Sanjay gave certain instructions to him, which the future PM refused to pay heed to, telling him instead: "I don't report to you."
Though Mrs Gandhi was very fond of Gujral, but she removed him the very next day, and replaced him with Vidya Charan Shukla, Sanjay's chamcha.
Unlike Mrs Gandhi, Modi has no family. But Amit Shah can be considered his closest confidant. He is like a mix of Sanjay and VC Shukla. Shah has been to jail in a fake encounter case, and the SC had asked him not to enter Gujarat a few years back. But now, Shah is calling the shots. Like Sanjay, he too strongly believes in power politics.
It's not an accident that on the day Modi was anointed the BJP's PM candidate, Advani wrote a letter then-party president Rajnath Singh, stating that the party had moved away from the path of Atal Bihari Vajpayee, Syama Prasad Mookerjee and Deen Dayal Upadhyaya.
Advani is known as somebody who doesn't speak out of turn. He had also written that the party is out to fulfill the ambitions of one man.
Naidu's recent statement reflects that the BJP has moved a long way in the last two years. Senior leaders have surrendered to Modi. The PM is no longer the first among the equals, as prescribed in the Constitution. He has become the democratic monarch. For their survival, these leaders have no other option but to bow before him.
During Mrs Gandhi's time too, senior leaders had resisted her rise in the initial years, but all of them were later shown the door or made ineffective. After 1971, she was left with no challenger but chamchas, and those who were powerful, like Babu Jagjivan Ram, reconciled to their fates and waited for the opportune moment to leave the party.

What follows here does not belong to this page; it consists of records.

/-! ## The host port (R313–R328) -/

/-- R314–R316, R327, R330: a link that is lost is reported, and comes back under what the dictionary sets, at half rate when only
800G trains; a neighbour or an echo request is answered for an address of the port alone; a bad frame is counted and goes no further,
a PAUSE for the port's priority holds it, and a full buffer sends one; the sideband is up while its node has power. -/
def Obligations.HostLink : Prop :=
  (∀ (s : State), s.hostUp = true → Makes .hostLinkLoss s (fun t =>
    t.host = { s.host with link := 1, lost := true, pausedUntil := 0, held := [] }
    ∧ t.mem = s.mem ∧ t.parts = s.parts ∧ eventBody 0x5001 1 0xFF s.now [(s.host.mode, 1)] ∈ t.transom.log))
  ∧ (∀ (only800 : Bool) (s : State), s.host.link = 1 → s.delivering = false →
    (let own := s.odGet 0 0x5000 0
     let mode := if only800 = true ∧ own ≤ 2 then own + 3 else own
     (only800 = true ∧ own = 3 → Gives (.hostLinkTrained only800) s s.toDevice)
     ∧ (¬(only800 = true ∧ own = 3) → Makes (.hostLinkTrained only800) s (fun t => t.mem = s.mem ∧ t.parts = s.parts
         ∧ t.host = { s.host with link := if mode ≤ 3 then 2 else 3, mode, address := s.odGet 0 0x5003 0,
                                  prefixLen := s.odGet 0 0x5004 0, autoAddress := none, vlan := s.odGet 0 0x5005 0, pfc := s.odGet 0 0x5006 0,
                                  port := s.odGet 0 0x5008 0 }
         ∧ (s.host.lost = true → eventBody 0x5002 0 0xFF s.now [(mode, 1)] ∈ t.transom.log)))))
  ∧ (∀ (iface : Iface) (target : Nat) (payload : List Byte) (s : State),
    (s.ifaceUp iface = true → s.ownsAddress iface target = true → Makes (.neighborDiscovery iface (.solicit target)) s (fun t =>
      t.sent = s.sent ++ [.nd iface target] ∧ t.mem = s.mem ∧ t.parts = s.parts))
    ∧ (∀ network length, iface = .host → s.hostUp = true → s.delivering = false → length = s.host.prefixLen →
      Gives (.neighborDiscovery iface (.announce network length)) s
        { s.toDevice with host := { s.host with autoAddress := some (formedAddress network length) } })
    ∧ (s.ownsAddress iface target = false → Gives (.neighborDiscovery iface (.solicit target)) s s.toDevice
        ∧ Gives (.icmpEcho iface target payload) s s.toDevice)
    ∧ (iface = .host → s.hostUp = true → s.delivering = false → s.ownsAddress .host target = true →
      Makes (.icmpEcho iface target payload) s (fun t => t.sent = s.sent ++ [.echo .host payload] ∧ t.mem = s.mem ∧ t.parts = s.parts)))
  ∧ (∀ (f : Frame) (s : State), s.hostUp = true →
    (∀ priority quanta, f.kind = .pause priority quanta → f.buffered < 3145728 → f.fcsOk = true → f.length ≤ 9216 → s.host.held = [] →
      s.host.pfc ≠ 255 → priority = s.host.pfc →
      Gives (.ethFrame f) s { s.toDevice with host := { s.host with
        pauseIn := min (s.host.pauseIn + 1) (2 ^ 64 - 1)
        pausedUntil := s.now + quanta * 64000 / (if s.host.link = 3 then 100000 else 200000) } })
    ∧ ((∀ priority quanta, f.kind ≠ .pause priority quanta) → f.buffered < 3145728 →
      f.fcsOk = false ∨ 9216 < f.length ∨ f.ipv6 = false ∨ f.kind = .fragment →
      Gives (.ethFrame f) s { s.toDevice with host := { s.host with discarded := min (s.host.discarded + 1) (2 ^ 64 - 1) } })
    ∧ (f.kind = .other → f.buffered < 3145728 → f.fcsOk = true → f.length ≤ 9216 → f.ipv6 = true → f.vlan = none → s.delivering = false →
      Gives (.ethFrame f) s { s.toDevice with host := { s.host with framesIn := min (s.host.framesIn + 1) (2 ^ 64 - 1) } })
    ∧ (3145728 ≤ f.buffered → s.host.pfc ≠ 255 → f.kind = .other → Makes (.ethFrame f) s (fun t =>
        t.sent = s.sent ++ [.pause s.host.pfc] ∧ t.host.pauseOut = min (s.host.pauseOut + 1) (2 ^ 64 - 1) ∧ t.mem = s.mem))
    ∧ (∀ qpn part qidx q, f.kind = .roce qpn true → f.buffered < 3145728 → f.fcsOk = true → f.length ≤ 9216 → f.ipv6 = true →
      f.vlan = none → s.delivering = false → s.qpOf qpn = some (part, qidx) → s.qp? part qidx = some q → q.state = 1 →
      (∀ t0, q.cnpSent = some t0 → t0 + 50000 ≤ s.now) → PortFree s.toDevice →
      Makes (.ethFrame f) s (fun t => t.sent = s.sent ++ [.roce qpn 7 (q.head 0) []] ∧ t.qp? part qidx = some { q with cnpSent := some s.now }
        ∧ t.mem = s.mem)))
  ∧ ∀ (s : State), s.host.sideband ≠ 0 →
    Makes .plcaBeaconLoss s (fun t => t.host = { s.host with plca := false, sideband := 1 } ∧ t.mem = s.mem ∧ t.parts = s.parts)
    ∧ Makes .plcaBeaconReceive s (fun t => t.host.plca = true ∧ t.mem = s.mem ∧ t.parts = s.parts
        ∧ (let node := if s.odGet 0 0x5200 2 = 255 then s.boot.slot else s.odGet 0 0x5200 2
           t.host.sideband = if s.odGet 0 0x5200 1 = 1 ∧ node ≠ 0 ∧ node ≠ 255 then 2 else 1))

/-- R317–R322: a queue pair and a memory key live from their creation to their destruction; a packet of a WRITE or a SEND and a READ in its
turn that its checks pass is carried out and moves the pair on, and the last packet of a message is acknowledged once every copy is
written; one that fails is answered with its NAK and takes the pair to Error, and so does one ahead of its turn; SEND without a
free buffer is answered with RNR, and one behind its turn acknowledged again; a CNP halves a pair's rate, which recovers in
steps. -/
def Obligations.RdmaRequests : Prop :=
  (∀ (m : TMsg) (s : State) (x : Session) (e : Entry), Acts s.toDevice m x e →
    (let d := ofBytes m.value
     (m.index = 0x5110 → connectOk d (fld (s.part x.part).desc 144 13) = true → s.qp? x.part (fld d 0 12) = none →
       (fld d 313 4 ≠ 0 → s.mapRight x.part (fld d 256 57) (2 ^ fld d 313 4 * 2 ^ (fld d 317 3 + 10)) true = stOk
         ∧ s.mapRight x.part (fld d 320 57) 8 true = stOk) →
       ActionGives (.qpConnect m) s m x e stOk (fun t => t.mem = s.mem
         ∧ t.qp? x.part (fld d 0 12) = some { desc := d, epsn := fld d 64 24, rate := s.host.rate }
         ∧ ∀ k, k ≠ fld d 0 12 → t.qp? x.part k = s.qp? x.part k))
     ∧ (m.index = 0x5110 → (s.qp? x.part (fld d 0 12)).isSome = true → ActionGives (.qpConnect m) s m x e stMalformed (fun t =>
         t.mem = s.mem ∧ ∀ k, t.qp? x.part k = s.qp? x.part k))
     ∧ (m.index = 0x5111 → (s.qp? x.part d).isSome = true → ActionGives (.qpDestroy m) s m x e stOk (fun t => t.mem = s.mem
         ∧ t.qp? x.part d = none ∧ ∀ k, k ≠ d → t.qp? x.part k = s.qp? x.part k))
     ∧ (m.index = 0x5120 → keyOk d = true → SMap.find (s.part x.part).keys (fld d 0 11) = none →
         s.keyPages x.part (fld d 32 57) (fld d 96 64) (bit d 11) (bit d 12) = stOk →
         ActionGives (.keyCreate m) s m x e stOk (fun t => t.mem = s.mem ∧ ∃ k, SMap.find (t.part x.part).keys (fld d 0 11) = some k
           ∧ k.write = bit d 11 ∧ k.read = bit d 12 ∧ k.va = fld d 32 57 ∧ k.len = fld d 96 64
           ∧ k.gen = (SMap.get s.host.keyGen (x.part * 2048 + fld d 0 11) 0 + 1) % 65536))
     ∧ (m.index = 0x5122 → (SMap.find (s.part x.part).keys d).isSome = true → ActionGives (.keyDestroy m) s m x e stOk (fun t =>
         t.mem = s.mem ∧ SMap.find (t.part x.part).keys d = none
           ∧ ∀ k, k ≠ d → SMap.find (t.part x.part).keys k = SMap.find (s.part x.part).keys k))))
  ∧ (∀ (r : Rdma) (s : State) (part qidx : Nat) (q : Qp), s.hostUp = true → s.delivering = false → s.qpOf r.qpn = some (part, qidx) →
    s.qp? part qidx = some q → q.state = 1 → s.resetting part = false → s.sashBusy 0 = false → s.anyHeld = false → PortFree s.toDevice →
    (let gap := (r.psn + 2 ^ 24 - q.epsn) % 2 ^ 24
     let ends := r.place = .only ∨ r.place = .last
     let m : RdmaMsg := q.msg.getD { send := r.op == .send, rkey := r.rkey, va := r.va, len := r.len }
     let p : Qp := { q with epsn := (q.epsn + 1) % 2 ^ 24, msg := if ends then none else some { m with done := m.done + r.data.length } }
     (r.psn = q.epsn → r.op = .write → s.rdmaRefused part q r true = none → ∀ w : Target,
       (let va := m.va + m.done
        let n := r.data.length
        ends → n ≤ 32 - va % 32 → n ≠ 0 → s.translate part va .write = .ok w → w.map.kind = 0 → w.off + 32 ≤ 2 ^ 43 →
       (∀ c, s.poisonAt w.owner w.pool c w.off = false) →
       Makes (.rdmaWrite r) s (fun t => t.panes = s.panes ∧ t.qp? part qidx = some p
         ∧ (s.copies w.owner w.pool = [0] → .roce r.qpn 0 (q.head r.psn) [] ∈ t.sent)
         ∧ (s.copies w.owner w.pool = [0, 1] → (∀ f ∈ s.mem.forwards, f.id < s.mem.nextReq) →
             NoAck s.toDevice t r.qpn ∧ ∃ a ∈ t.mem.after, a.1 ≠ [] ∧ a.2 = .roce r.qpn (q.head r.psn))
         ∧ (∀ i, i < n → t.byteAt w.owner w.pool 0 (w.off + i) = r.data.getD i 0)
         ∧ ∀ o, o < 2 ^ 43 → o < w.off ∨ w.off + n ≤ o → t.byteAt w.owner w.pool 0 o = s.byteAt w.owner w.pool 0 o)))
     ∧ (r.psn = q.epsn → r.op = .write → s.rdmaRefused part q r true = none → ¬ends →
       (let w := (s.serve part 2 r.data.length 0).rdmaPut part (m.va + m.done) r.data
        w.2 = stOk → Makes (.rdmaWrite r) s (fun t => NoAck s.toDevice t r.qpn ∧ t.qp? part qidx = some p ∧ t.mem = w.1.mem
          ∧ t.panes = w.1.panes)))
     ∧ (r.psn = q.epsn → r.op = .read → s.rdmaRefused part q r false = none → ∀ (w : Target) (b : Nat → Byte), r.len ≤ 32 - r.va % 32 →
       s.translate part r.va .read = .ok w → w.map.kind = 0 → r.len ≤ 32 - w.off % 32 → q.free ≤ s.now → fld q.desc 88 5 ≠ 0 →
       (∀ c, s.poisonAt w.owner w.pool c w.off = false) →
       (∀ i c, i < r.len → c ∈ s.copies w.owner w.pool → s.byteAt w.owner w.pool c (w.off + i) = b i) →
       Makes (.rdmaRead r) s (fun t => t.sent = s.sent ++ [.roce r.qpn 1 (q.head r.psn) ((List.range r.len).map b)]
         ∧ t.mem.bytes = s.mem.bytes ∧ t.panes = s.panes ∧ t.qp? part qidx = some { q with
             epsn := (q.epsn + packetsOf (qpMtu q.desc) r.len) % 2 ^ 24, free := s.now + r.len * 1000 / q.rate }))
     ∧ (r.psn = q.epsn → r.op = .write → ∀ x, s.rdmaRefused part q r true = some x → Makes (.rdmaWrite r) s (fun t => t.mem = s.mem
         ∧ .roce r.qpn x.1 (q.head r.psn) [] ∈ t.sent ∧ t.qp? part qidx = some { q with state := 2, lstatus := x.2, msg := none }))
     ∧ (r.psn = q.epsn → r.op = .send → s.sendRefused part q r = some (2, stOk) → Makes (.rdmaSend r) s (fun t => t.mem = s.mem
         ∧ t.sent = s.sent ++ [.roce r.qpn 2 (q.head r.psn true) []] ∧ t.parts = s.parts))
     ∧ (r.psn = q.epsn → r.op = .send → s.sendRefused part q r = none →
       (let base := bufferOf q.desc q.sends
        let w := (s.serve part 2 r.data.length 0).rdmaPut part (base + m.done) r.data
        let v := w.1.rdmaPut part (base + qpBuffer q.desc - 8)
          (bytesOf ((m.done + r.data.length) % 2 ^ 32 + 2 ^ 32 * (q.sends % 2 ^ 32)) 8)
        w.2 = stOk →
        (¬ends → Makes (.rdmaSend r) s (fun t => NoAck s.toDevice t r.qpn ∧ t.qp? part qidx = some p))
        ∧ (ends → v.2 = stOk → Makes (.rdmaSend r) s (fun t => t.qp? part qidx = some { p with sends := q.sends + 1 }
          ∧ (v.1.mem.forwards = s.mem.forwards → .roce r.qpn 0 (q.head r.psn) [] ∈ t.sent)))))
     ∧ (0 < gap → gap < 2 ^ 23 → ∀ io ∈ [(Instr.rdmaWrite r, RdmaOp.write), (.rdmaSend r, .send), (.rdmaRead r, .read)], r.op = io.2 →
         Makes io.1 s (fun t => .roce r.qpn 6 (q.head q.epsn) [] ∈ t.sent ∧ t.mem = s.mem
           ∧ ∃ n, t.qp? part qidx = some { q with state := 2, lstatus := n, msg := none }))
     ∧ (2 ^ 23 ≤ gap → ∀ io ∈ [(Instr.rdmaWrite r, RdmaOp.write), (.rdmaSend r, .send)], r.op = io.2 →
         Makes io.1 s (fun t => t.sent = s.sent ++ [.roce r.qpn 0 (q.head r.psn) []] ∧ t.mem = s.mem ∧ t.parts = s.parts))
     ∧ Makes (.cnpReceive r.qpn) s (fun t => t.mem = s.mem ∧ t.host.cnpIn = min (s.host.cnpIn + 1) (2 ^ 64 - 1)
         ∧ t.qp? part qidx = some { q with rate := Nat.max 1000 (q.rate / 2), cnp := some s.now })
     ∧ (∀ t0, q.cnp = some t0 → t0 + 55000 ≤ s.now → Makes (.rateRecoveryStep r.qpn) s (fun t => t.mem = s.mem
         ∧ ∃ p, t.qp? part qidx = some p ∧ p.rate = min s.host.rate (q.rate + s.odGet 0 0x5030 0)
           ∧ p.cnp = if p.rate = s.host.rate then none else some s.now))))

History will repeat in a similar fashion in the BJP. Within a few years, I will be surprised if the present top leaders still continue in the cabinet, provided the BJP does not lose many more Assembly elections.
Mrs Gandhi remained a monarch as long as she could win elections for the Congress. When she lost in 1977, the Congress split into two, with Brahmanand Reddy forming his own Congress.
Unlike the Congress, Modi has one more impediment, and that is the RSS. It will prefer a weakened Modi to a monarchical Modi, and motivated men from the organisation instead of sycophants.
Naidu's words will be heard many times in the future, in many voices, but will the RSS let them echo endlessly? One thing is for sure - that the slide has begun. If today, the Congress is a shambles, it is thanks to what Mrs Gandhi started. Will the BJP/RSS learn from that history?